(TASK REQUIREMENTS): Give again, word for word, every line in the entries below from the line with "next tick. -/" up to and including the line with "(R193, R395). -/", and no other line.

(INPUT FOR THIS TASK):
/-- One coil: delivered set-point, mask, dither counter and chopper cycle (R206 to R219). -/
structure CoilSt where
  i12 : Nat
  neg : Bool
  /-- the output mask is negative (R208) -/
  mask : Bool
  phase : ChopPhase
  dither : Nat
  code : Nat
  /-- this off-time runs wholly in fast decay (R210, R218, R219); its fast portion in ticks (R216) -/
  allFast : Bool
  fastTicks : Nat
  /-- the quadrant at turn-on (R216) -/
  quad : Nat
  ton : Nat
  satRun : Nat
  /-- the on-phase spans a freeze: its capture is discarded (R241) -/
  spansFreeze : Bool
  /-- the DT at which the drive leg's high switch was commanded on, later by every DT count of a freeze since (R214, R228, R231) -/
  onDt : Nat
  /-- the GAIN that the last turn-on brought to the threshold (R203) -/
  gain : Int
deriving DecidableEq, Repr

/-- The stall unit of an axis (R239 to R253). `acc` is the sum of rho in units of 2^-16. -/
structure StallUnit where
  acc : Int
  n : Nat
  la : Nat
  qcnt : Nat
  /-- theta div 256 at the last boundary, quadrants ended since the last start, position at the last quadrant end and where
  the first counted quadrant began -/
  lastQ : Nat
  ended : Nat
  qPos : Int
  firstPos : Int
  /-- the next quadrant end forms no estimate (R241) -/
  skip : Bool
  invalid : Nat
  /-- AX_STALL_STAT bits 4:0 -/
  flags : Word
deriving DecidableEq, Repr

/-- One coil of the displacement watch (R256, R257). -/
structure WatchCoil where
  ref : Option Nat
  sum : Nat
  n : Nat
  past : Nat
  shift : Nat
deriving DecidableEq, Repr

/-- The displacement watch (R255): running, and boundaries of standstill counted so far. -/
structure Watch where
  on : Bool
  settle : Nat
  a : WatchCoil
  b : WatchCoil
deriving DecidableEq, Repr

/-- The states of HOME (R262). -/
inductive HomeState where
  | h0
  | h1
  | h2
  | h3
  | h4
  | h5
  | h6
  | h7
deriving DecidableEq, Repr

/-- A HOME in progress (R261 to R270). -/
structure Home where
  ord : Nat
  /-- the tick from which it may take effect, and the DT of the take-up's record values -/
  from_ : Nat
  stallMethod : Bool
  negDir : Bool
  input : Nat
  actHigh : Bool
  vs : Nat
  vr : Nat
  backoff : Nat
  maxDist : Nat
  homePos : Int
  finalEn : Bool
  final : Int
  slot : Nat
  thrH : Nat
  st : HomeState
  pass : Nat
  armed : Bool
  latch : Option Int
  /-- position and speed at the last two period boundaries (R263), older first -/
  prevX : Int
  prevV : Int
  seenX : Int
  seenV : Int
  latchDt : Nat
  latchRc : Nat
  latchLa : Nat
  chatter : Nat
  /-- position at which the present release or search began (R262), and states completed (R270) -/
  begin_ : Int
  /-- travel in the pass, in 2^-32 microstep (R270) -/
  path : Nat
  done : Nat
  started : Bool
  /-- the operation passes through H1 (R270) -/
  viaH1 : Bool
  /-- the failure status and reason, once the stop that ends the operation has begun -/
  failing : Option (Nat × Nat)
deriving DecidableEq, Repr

==

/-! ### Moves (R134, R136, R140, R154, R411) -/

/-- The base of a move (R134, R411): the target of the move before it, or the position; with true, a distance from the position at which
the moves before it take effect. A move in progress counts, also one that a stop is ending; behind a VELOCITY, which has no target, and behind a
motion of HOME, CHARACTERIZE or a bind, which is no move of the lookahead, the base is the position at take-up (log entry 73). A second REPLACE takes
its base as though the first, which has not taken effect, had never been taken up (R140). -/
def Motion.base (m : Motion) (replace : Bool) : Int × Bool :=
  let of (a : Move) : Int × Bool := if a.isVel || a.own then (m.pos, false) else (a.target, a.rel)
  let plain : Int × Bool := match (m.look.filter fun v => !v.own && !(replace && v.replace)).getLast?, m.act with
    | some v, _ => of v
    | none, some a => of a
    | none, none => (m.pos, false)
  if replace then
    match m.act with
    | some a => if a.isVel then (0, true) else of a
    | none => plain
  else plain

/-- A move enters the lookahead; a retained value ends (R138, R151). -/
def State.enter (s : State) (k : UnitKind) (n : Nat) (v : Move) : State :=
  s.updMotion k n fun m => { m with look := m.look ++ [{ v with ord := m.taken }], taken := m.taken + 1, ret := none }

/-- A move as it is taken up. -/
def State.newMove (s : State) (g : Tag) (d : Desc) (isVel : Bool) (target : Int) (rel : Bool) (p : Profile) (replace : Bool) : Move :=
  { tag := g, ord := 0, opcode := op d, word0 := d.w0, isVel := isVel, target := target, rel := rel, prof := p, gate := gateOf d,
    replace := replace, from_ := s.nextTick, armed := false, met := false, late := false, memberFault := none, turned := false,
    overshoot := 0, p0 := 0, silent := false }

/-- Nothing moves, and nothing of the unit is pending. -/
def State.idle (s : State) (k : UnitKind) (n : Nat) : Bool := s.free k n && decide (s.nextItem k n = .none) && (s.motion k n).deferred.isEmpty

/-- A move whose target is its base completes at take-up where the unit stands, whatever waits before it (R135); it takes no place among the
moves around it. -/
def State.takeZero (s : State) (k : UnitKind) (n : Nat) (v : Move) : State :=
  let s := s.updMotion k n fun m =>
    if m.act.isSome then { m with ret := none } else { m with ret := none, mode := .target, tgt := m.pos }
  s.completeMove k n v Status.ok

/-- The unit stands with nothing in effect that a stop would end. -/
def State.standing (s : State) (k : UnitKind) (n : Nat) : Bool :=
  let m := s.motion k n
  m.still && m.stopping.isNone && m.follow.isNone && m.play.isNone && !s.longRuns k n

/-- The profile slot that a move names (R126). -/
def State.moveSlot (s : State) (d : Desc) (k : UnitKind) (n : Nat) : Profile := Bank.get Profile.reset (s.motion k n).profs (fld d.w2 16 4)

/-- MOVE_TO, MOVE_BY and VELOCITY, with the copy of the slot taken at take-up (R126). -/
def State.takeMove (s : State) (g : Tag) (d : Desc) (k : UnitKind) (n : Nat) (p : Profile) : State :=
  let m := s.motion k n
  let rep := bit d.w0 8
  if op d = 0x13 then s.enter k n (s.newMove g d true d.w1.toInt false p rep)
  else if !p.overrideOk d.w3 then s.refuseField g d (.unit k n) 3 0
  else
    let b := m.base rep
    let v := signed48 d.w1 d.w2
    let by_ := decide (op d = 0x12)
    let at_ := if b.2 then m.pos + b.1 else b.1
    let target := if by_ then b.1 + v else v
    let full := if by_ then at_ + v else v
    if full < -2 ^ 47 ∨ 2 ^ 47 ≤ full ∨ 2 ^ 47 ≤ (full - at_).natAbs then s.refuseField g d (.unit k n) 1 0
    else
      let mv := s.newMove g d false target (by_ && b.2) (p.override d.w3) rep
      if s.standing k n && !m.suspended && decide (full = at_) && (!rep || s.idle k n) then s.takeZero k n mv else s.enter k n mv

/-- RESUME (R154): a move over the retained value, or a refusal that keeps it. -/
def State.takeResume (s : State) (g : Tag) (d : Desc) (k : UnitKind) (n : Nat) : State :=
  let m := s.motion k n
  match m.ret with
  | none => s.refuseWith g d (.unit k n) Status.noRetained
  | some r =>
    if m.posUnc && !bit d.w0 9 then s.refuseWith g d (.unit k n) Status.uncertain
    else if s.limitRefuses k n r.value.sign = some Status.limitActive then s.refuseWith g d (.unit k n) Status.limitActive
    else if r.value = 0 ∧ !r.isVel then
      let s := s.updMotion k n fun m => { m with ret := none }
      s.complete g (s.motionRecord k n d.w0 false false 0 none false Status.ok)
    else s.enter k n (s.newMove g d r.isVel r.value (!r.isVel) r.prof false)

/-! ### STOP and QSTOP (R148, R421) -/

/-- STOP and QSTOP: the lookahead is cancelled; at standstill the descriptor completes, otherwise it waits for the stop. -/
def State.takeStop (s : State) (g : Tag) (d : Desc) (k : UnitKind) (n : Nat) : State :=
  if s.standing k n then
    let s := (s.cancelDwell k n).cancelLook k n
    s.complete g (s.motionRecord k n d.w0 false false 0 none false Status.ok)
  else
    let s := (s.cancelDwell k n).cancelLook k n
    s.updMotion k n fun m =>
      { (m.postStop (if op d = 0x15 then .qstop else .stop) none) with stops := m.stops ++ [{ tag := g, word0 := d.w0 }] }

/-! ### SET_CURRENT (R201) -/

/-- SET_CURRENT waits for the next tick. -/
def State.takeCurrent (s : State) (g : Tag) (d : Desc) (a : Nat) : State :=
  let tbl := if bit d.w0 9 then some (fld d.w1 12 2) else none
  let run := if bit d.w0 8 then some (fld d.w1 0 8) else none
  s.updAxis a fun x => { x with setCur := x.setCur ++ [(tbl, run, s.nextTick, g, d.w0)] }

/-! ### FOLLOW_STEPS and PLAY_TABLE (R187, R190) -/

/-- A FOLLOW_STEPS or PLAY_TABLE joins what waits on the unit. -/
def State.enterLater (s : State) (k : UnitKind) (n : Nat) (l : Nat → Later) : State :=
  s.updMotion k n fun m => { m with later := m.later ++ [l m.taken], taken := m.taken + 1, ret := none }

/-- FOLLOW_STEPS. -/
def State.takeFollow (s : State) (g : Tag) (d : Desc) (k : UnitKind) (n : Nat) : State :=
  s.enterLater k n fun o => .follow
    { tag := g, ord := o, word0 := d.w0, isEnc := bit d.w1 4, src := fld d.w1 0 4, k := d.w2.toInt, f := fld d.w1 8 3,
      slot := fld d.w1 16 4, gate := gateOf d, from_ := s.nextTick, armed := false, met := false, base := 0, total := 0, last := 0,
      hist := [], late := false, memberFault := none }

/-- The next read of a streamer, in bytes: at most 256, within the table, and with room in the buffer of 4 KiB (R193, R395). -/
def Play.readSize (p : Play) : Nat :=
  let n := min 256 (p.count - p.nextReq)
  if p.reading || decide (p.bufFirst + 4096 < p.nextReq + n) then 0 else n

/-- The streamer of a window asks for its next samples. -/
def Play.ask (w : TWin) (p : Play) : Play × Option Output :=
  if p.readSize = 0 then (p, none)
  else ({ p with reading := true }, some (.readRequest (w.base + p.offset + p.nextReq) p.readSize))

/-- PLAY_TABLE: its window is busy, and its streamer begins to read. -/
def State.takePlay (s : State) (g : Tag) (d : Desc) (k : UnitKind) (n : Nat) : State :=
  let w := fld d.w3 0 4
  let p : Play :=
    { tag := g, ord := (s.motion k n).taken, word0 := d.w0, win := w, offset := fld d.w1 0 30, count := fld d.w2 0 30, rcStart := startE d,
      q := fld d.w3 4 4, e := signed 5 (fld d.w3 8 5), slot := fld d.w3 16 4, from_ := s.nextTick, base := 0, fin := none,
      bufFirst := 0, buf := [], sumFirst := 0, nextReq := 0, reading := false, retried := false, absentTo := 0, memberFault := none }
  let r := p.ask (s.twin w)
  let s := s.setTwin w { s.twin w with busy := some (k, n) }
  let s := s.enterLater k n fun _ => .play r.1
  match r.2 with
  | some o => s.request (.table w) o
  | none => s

(EXPECTED ANSWER):
/-- SET_CURRENT waits for the next tick. -/
def State.takeCurrent (s : State) (g : Tag) (d : Desc) (a : Nat) : State :=
  let tbl := if bit d.w0 9 then some (fld d.w1 12 2) else none
  let run := if bit d.w0 8 then some (fld d.w1 0 8) else none
  s.updAxis a fun x => { x with setCur := x.setCur ++ [(tbl, run, s.nextTick, g, d.w0)] }

/-! ### FOLLOW_STEPS and PLAY_TABLE (R187, R190) -/

/-- A FOLLOW_STEPS or PLAY_TABLE joins what waits on the unit. -/
def State.enterLater (s : State) (k : UnitKind) (n : Nat) (l : Nat → Later) : State :=
  s.updMotion k n fun m => { m with later := m.later ++ [l m.taken], taken := m.taken + 1, ret := none }

/-- FOLLOW_STEPS. -/
def State.takeFollow (s : State) (g : Tag) (d : Desc) (k : UnitKind) (n : Nat) : State :=
  s.enterLater k n fun o => .follow
    { tag := g, ord := o, word0 := d.w0, isEnc := bit d.w1 4, src := fld d.w1 0 4, k := d.w2.toInt, f := fld d.w1 8 3,
      slot := fld d.w1 16 4, gate := gateOf d, from_ := s.nextTick, armed := false, met := false, base := 0, total := 0, last := 0,
      hist := [], late := false, memberFault := none }

/-- The next read of a streamer, in bytes: at most 256, within the table, and with room in the buffer of 4 KiB (R193, R395). -/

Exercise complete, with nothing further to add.